What is expected: From the entries below, give the number of lines where the word "hnot" occurs, and nothing else.

Exercise materials:
☆ ☆ ☆ ☆ ☆

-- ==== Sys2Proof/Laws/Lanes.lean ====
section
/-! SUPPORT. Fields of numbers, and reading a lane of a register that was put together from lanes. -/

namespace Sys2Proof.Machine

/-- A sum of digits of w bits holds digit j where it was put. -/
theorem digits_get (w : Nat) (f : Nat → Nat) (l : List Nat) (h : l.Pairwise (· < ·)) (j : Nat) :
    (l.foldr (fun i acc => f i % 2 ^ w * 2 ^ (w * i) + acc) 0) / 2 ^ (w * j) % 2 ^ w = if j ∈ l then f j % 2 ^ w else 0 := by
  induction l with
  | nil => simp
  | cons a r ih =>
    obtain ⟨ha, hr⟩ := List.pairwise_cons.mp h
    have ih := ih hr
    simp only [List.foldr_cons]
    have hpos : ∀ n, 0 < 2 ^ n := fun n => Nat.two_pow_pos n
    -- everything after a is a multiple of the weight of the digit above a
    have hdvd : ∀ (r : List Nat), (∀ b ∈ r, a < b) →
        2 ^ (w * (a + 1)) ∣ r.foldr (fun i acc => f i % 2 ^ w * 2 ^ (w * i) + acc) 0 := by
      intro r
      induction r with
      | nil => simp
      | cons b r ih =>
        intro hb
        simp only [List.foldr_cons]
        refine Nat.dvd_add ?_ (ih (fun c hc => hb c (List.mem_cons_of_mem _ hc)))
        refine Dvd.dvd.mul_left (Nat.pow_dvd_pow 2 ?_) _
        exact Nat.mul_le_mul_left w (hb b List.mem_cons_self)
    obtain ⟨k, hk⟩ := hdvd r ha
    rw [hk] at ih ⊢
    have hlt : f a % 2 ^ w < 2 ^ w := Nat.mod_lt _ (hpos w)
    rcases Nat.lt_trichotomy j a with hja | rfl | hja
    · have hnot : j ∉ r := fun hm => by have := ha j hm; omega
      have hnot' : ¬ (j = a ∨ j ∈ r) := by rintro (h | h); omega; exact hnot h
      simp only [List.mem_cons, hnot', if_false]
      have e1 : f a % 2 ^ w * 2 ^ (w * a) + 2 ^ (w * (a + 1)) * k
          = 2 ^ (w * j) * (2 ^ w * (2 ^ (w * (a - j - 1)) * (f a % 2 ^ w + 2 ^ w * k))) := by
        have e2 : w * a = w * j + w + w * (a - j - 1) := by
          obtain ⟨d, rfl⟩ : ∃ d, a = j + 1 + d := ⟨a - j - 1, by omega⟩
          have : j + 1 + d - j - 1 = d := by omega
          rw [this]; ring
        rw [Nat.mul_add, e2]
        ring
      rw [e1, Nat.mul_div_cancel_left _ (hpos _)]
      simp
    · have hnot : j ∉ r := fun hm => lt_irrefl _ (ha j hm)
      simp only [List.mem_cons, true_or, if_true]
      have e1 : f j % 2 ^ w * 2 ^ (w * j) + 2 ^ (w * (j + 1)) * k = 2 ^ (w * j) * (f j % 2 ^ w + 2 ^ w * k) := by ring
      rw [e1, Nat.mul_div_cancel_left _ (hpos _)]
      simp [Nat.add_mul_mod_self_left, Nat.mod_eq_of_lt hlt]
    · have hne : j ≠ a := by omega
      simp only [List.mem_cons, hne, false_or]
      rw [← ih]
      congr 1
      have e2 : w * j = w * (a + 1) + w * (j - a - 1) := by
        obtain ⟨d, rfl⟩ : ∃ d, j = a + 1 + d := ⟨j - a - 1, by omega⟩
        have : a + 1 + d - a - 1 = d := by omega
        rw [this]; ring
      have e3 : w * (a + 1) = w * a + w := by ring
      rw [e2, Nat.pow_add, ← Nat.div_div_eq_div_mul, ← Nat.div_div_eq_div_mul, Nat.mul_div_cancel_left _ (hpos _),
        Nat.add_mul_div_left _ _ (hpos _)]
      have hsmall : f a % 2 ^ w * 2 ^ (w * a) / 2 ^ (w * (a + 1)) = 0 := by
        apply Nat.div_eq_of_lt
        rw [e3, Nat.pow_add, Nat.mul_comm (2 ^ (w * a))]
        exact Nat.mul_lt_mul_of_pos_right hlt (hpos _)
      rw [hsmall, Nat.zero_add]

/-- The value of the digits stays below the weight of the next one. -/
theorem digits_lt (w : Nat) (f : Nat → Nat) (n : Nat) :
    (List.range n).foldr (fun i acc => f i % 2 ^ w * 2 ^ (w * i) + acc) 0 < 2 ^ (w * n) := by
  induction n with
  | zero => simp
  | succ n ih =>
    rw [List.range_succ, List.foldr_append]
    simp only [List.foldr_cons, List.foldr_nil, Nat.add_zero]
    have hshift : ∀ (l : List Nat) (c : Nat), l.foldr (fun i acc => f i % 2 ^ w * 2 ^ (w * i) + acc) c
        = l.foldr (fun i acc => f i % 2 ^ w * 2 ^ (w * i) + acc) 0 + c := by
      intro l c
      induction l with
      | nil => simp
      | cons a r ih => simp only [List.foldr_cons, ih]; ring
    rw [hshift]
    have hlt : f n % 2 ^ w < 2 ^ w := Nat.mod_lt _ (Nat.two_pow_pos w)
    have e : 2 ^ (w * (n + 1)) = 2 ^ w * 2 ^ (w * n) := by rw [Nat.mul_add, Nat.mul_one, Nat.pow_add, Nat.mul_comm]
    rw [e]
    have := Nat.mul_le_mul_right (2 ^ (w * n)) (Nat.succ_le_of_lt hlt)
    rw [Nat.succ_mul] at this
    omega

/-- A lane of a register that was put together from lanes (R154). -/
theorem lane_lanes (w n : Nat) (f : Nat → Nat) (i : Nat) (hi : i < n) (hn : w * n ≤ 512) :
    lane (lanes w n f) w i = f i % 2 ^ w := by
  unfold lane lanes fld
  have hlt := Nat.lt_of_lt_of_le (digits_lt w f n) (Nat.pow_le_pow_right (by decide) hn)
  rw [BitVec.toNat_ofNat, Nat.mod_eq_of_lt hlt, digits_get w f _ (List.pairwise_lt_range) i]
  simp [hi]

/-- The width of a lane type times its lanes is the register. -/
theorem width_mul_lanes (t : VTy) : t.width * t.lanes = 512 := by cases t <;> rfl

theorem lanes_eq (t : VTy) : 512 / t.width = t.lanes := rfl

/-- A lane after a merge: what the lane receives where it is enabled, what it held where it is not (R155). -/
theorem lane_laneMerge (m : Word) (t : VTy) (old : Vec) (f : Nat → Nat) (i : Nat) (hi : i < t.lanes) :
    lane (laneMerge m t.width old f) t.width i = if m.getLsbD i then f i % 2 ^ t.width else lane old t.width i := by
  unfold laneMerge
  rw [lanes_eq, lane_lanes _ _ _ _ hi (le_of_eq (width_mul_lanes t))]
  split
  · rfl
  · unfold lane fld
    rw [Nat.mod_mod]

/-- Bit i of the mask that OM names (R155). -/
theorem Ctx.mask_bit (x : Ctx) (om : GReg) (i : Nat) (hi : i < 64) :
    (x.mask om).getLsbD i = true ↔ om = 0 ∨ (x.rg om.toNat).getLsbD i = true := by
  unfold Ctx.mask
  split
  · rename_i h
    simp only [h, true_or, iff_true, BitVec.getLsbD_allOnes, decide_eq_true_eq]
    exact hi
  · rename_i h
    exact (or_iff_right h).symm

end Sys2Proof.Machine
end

☆ ☆ ☆ ☆ ☆

Answer to the problem: 4